= YOUR GOAL =
Reproduce, exactly and in full, only the lines below from the one containing "refine hfin.trans ((State.updCore_congr" through the one containing "retires with the effects of its slot. -/".

(Dataset entries)

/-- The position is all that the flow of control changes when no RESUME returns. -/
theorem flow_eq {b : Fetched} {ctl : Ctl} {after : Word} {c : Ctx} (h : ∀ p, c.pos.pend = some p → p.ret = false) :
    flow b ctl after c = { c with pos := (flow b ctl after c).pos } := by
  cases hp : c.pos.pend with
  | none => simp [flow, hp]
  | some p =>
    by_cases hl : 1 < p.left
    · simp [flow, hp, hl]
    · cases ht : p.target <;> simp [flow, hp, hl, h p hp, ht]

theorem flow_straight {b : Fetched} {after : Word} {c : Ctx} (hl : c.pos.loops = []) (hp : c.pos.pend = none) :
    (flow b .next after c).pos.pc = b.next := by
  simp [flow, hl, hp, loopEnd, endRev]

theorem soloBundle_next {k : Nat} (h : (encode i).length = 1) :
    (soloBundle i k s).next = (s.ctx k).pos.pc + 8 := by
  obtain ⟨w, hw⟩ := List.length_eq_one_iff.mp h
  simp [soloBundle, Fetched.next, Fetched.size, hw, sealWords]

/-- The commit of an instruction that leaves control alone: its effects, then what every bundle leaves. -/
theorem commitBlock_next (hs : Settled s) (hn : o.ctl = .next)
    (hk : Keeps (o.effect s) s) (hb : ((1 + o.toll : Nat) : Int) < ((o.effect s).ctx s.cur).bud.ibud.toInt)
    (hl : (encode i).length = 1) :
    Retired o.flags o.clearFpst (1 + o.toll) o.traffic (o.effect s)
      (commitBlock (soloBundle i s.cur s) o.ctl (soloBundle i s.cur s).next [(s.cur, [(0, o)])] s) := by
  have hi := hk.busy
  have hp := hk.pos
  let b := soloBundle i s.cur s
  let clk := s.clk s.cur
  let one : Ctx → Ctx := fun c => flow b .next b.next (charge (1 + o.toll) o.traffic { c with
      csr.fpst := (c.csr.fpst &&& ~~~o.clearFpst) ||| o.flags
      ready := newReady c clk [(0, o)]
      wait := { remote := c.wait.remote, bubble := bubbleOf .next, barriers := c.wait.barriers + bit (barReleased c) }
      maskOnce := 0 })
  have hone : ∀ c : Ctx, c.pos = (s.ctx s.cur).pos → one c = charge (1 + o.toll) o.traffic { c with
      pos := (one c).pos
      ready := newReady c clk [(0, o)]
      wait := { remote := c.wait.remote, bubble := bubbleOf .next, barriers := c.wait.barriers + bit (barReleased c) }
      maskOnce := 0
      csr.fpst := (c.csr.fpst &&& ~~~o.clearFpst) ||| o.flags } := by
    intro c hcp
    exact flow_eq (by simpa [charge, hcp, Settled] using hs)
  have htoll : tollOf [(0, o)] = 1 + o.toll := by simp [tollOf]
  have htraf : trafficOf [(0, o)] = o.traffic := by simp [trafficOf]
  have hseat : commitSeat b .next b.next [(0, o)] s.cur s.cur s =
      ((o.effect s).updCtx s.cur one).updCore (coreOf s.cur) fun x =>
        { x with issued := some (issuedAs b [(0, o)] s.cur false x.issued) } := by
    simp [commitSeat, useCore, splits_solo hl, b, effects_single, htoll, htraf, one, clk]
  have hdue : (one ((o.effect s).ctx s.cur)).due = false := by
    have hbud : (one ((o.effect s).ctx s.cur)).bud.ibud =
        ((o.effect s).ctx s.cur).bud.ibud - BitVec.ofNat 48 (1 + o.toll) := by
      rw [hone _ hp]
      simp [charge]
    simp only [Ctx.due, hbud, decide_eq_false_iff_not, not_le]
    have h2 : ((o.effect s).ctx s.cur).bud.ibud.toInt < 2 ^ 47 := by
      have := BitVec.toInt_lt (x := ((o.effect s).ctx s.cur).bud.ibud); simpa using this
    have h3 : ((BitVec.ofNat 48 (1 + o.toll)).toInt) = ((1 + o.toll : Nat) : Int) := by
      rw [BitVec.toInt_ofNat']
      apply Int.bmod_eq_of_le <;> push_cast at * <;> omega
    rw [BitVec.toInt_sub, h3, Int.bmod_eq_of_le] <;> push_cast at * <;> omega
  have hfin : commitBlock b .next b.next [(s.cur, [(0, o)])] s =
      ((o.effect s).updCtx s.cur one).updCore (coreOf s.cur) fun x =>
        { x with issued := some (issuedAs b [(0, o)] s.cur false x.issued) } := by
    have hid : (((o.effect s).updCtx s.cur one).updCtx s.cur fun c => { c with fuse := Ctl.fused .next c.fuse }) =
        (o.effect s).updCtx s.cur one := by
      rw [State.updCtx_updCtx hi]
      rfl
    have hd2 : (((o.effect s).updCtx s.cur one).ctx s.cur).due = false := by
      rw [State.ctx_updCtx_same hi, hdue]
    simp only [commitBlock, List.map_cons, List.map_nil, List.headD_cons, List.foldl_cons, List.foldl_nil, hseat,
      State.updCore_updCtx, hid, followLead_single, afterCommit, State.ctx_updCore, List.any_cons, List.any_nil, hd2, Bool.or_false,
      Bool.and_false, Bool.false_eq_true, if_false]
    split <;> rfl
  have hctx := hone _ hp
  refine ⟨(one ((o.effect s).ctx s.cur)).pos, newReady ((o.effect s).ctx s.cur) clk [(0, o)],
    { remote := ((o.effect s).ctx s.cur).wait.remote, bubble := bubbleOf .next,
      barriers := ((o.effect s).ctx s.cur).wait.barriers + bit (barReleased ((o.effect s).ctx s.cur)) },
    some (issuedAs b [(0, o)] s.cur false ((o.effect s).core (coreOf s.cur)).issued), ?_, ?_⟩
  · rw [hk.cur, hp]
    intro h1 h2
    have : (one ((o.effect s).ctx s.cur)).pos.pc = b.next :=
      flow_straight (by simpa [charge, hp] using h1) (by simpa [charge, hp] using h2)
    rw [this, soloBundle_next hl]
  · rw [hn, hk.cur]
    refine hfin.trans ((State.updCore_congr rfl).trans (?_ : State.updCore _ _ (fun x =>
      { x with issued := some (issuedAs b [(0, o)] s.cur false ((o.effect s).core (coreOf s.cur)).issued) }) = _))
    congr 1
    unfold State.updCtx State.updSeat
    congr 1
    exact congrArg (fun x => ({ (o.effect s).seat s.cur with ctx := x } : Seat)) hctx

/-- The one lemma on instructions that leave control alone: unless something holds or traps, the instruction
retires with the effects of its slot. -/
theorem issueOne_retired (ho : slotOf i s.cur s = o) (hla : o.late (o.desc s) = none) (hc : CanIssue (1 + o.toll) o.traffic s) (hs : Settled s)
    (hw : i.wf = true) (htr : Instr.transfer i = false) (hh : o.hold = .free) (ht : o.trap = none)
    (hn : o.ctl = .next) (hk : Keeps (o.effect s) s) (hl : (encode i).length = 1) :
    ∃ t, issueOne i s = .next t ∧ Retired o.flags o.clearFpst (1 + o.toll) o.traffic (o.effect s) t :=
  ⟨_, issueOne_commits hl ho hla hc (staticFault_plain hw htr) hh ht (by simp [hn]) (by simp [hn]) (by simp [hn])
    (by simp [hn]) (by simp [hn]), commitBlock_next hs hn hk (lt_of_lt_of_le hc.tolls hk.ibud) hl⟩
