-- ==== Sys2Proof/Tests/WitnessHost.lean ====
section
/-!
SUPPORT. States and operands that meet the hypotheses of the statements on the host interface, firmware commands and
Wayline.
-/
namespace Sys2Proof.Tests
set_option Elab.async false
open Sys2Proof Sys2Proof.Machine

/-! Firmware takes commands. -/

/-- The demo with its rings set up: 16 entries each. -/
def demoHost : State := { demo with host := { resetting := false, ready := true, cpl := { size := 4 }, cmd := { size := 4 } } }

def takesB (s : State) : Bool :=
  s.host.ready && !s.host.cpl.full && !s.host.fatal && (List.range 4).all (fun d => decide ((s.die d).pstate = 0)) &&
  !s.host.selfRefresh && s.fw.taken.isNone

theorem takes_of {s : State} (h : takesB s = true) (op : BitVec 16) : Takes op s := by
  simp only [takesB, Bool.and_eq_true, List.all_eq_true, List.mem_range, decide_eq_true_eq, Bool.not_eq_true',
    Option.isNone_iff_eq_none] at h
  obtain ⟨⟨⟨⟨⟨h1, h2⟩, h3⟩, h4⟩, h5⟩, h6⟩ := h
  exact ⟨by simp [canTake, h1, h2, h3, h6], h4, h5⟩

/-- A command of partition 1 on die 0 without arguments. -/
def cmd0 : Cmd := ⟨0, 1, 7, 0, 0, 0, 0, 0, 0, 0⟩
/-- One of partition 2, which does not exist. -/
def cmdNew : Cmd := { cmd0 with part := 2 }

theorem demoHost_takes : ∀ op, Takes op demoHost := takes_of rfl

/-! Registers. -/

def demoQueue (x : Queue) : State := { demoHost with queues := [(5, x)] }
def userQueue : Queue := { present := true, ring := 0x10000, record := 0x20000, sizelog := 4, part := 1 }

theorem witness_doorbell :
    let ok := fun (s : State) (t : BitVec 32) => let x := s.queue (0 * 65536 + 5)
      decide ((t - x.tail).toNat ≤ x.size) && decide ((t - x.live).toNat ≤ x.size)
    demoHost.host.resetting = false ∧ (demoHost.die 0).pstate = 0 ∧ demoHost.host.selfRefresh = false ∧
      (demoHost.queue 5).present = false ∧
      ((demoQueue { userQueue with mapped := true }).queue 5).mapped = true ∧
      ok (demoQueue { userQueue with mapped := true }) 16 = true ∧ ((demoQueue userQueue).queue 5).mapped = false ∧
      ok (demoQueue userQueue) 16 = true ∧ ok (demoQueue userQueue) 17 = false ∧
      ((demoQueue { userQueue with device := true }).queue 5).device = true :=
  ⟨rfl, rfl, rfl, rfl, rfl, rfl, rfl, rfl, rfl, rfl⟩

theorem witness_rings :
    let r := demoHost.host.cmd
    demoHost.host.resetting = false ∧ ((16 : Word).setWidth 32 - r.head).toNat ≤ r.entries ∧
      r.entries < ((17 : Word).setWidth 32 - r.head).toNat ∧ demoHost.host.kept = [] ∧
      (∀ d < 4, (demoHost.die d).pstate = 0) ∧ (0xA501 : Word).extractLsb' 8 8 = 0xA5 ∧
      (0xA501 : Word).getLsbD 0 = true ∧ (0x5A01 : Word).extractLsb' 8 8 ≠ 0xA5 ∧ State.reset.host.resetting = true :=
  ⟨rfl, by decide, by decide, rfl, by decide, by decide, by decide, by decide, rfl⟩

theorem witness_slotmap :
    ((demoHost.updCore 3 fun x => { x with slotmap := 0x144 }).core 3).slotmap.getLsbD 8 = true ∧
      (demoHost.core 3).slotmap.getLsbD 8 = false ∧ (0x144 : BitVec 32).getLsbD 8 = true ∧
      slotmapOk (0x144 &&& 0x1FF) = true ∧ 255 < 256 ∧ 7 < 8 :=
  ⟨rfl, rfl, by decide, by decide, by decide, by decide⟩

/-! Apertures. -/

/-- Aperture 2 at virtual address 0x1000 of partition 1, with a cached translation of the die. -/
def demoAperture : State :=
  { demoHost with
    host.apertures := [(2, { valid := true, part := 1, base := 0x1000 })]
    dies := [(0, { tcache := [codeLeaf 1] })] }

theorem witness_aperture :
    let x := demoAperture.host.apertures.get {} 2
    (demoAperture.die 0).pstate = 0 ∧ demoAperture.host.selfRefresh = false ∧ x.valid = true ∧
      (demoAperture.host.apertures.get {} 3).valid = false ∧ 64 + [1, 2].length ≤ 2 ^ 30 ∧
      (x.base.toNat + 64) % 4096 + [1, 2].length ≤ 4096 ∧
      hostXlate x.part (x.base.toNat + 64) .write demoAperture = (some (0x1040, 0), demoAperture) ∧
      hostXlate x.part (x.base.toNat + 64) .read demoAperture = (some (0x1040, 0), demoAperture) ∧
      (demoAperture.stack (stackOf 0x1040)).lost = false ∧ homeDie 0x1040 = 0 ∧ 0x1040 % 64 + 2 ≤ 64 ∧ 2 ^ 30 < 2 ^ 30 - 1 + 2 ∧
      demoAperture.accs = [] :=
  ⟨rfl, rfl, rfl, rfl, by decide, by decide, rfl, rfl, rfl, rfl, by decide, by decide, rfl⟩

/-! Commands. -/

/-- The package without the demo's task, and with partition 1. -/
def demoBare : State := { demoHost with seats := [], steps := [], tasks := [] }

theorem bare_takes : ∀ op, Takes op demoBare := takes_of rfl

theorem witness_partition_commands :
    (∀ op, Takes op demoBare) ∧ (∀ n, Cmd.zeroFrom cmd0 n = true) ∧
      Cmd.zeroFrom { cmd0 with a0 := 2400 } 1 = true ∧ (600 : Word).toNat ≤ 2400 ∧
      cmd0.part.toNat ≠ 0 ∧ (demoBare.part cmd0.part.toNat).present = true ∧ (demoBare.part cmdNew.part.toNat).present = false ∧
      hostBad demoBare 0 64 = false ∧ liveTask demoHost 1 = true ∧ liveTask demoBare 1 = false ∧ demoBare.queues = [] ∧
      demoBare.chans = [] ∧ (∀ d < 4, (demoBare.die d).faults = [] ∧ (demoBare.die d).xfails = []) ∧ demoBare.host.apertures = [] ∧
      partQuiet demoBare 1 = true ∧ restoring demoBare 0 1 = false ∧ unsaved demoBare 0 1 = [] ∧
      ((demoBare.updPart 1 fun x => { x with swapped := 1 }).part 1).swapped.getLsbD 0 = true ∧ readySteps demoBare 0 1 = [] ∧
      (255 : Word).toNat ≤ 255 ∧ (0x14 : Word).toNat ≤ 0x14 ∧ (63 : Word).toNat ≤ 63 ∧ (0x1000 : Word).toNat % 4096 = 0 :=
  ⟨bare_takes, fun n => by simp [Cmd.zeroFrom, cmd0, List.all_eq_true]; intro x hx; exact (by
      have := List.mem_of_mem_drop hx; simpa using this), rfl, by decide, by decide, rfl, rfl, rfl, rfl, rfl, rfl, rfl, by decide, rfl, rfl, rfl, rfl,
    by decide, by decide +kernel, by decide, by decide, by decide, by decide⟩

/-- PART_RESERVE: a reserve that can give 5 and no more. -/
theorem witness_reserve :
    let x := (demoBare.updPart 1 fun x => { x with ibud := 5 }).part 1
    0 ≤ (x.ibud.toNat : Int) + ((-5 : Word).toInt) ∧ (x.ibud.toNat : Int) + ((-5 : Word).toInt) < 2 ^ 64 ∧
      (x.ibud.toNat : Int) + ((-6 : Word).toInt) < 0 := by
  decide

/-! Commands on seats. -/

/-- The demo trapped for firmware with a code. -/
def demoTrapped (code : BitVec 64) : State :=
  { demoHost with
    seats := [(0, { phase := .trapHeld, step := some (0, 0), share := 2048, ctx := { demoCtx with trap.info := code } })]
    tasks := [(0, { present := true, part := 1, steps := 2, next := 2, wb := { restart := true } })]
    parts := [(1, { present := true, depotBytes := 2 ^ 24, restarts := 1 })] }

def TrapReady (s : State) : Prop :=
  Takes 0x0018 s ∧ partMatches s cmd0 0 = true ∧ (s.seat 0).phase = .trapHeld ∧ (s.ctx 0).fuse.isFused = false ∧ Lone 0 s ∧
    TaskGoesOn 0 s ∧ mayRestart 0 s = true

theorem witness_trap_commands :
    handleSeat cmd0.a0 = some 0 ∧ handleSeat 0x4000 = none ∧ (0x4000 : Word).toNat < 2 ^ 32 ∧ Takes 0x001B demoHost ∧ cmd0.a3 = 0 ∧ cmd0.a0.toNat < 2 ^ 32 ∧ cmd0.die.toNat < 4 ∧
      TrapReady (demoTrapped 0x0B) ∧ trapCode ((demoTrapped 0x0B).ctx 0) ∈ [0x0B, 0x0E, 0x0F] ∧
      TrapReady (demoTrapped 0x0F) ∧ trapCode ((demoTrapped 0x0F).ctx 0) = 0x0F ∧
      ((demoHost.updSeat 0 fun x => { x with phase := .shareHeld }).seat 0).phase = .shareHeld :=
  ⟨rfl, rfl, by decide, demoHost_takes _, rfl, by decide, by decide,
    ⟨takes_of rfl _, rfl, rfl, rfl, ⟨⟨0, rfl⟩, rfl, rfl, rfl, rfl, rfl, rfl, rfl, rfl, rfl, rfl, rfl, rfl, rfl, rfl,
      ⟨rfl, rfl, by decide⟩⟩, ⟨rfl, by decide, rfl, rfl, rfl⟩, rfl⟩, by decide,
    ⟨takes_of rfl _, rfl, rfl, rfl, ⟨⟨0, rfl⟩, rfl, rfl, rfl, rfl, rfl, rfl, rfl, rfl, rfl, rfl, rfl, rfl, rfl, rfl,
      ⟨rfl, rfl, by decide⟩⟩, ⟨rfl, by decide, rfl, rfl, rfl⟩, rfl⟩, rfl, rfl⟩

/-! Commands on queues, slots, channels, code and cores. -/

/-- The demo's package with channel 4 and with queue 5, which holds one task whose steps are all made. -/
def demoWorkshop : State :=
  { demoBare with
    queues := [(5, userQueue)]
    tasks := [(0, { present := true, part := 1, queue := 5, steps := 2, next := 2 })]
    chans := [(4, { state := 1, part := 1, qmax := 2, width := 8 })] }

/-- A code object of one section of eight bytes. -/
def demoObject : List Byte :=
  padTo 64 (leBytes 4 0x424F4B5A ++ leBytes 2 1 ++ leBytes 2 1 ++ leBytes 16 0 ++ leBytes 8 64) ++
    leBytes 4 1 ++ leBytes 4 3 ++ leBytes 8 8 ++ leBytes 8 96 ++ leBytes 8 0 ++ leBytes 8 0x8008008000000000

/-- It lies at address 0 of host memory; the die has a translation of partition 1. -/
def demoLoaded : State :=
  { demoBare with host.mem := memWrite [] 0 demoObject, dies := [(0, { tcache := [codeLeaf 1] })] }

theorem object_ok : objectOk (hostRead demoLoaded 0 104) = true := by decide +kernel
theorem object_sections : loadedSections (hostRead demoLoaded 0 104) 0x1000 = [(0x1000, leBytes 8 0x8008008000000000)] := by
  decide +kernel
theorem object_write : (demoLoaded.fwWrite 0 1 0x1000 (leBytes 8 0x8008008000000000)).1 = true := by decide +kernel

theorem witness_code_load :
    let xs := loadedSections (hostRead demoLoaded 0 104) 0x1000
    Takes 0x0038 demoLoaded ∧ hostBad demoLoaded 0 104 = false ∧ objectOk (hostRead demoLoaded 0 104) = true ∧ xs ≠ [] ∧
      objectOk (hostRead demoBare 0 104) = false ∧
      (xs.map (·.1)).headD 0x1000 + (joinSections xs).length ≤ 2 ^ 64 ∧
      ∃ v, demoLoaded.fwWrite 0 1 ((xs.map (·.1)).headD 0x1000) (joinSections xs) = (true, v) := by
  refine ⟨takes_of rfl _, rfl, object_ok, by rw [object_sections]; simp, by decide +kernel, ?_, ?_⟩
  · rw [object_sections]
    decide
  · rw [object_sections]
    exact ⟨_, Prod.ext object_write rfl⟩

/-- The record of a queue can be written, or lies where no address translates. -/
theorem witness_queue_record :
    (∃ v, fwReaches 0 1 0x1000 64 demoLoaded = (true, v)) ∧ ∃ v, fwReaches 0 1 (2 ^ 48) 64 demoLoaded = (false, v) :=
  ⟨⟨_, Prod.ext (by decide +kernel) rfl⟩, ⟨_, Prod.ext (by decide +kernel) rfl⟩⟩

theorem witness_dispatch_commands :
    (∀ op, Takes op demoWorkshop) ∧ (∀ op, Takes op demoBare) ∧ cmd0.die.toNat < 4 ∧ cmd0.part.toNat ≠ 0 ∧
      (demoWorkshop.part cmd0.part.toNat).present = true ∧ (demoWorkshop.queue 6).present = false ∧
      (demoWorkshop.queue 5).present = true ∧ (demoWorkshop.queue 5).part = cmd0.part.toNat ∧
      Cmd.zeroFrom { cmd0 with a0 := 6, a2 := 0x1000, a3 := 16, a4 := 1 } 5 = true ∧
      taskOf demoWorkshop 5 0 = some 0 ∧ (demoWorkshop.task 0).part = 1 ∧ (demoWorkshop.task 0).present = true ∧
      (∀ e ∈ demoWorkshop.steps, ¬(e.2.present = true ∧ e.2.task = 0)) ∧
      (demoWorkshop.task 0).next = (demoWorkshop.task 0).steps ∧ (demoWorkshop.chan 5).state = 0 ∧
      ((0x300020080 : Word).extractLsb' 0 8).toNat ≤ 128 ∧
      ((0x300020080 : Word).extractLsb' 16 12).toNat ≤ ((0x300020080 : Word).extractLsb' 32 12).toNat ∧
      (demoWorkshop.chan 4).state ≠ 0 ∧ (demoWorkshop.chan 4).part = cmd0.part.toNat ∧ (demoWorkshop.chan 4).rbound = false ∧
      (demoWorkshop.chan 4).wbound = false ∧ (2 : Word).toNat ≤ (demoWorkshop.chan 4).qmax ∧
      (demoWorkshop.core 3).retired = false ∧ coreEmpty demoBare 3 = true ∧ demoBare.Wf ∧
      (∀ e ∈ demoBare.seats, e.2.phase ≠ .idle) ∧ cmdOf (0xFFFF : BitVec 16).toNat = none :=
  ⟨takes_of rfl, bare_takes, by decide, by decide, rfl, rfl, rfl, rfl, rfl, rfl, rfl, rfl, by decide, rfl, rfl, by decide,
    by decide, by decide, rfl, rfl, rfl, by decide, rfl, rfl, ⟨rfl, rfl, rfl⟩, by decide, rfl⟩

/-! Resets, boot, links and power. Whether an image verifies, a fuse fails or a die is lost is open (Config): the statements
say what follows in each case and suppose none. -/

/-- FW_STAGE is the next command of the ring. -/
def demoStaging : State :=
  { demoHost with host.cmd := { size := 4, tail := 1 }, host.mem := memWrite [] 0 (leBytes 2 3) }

= RESPONSE TO THE TASK =
    refine hfin.trans ((State.updCore_congr rfl).trans (?_ : State.updCore _ _ (fun x =>
      { x with issued := some (issuedAs b [(0, o)] s.cur false ((o.effect s).core (coreOf s.cur)).issued) }) = _))
    congr 1
    unfold State.updCtx State.updSeat
    congr 1
    exact congrArg (fun x => ({ (o.effect s).seat s.cur with ctx := x } : Seat)) hctx

/-- The one lemma on instructions that leave control alone: unless something holds or traps, the instruction
retires with the effects of its slot. -/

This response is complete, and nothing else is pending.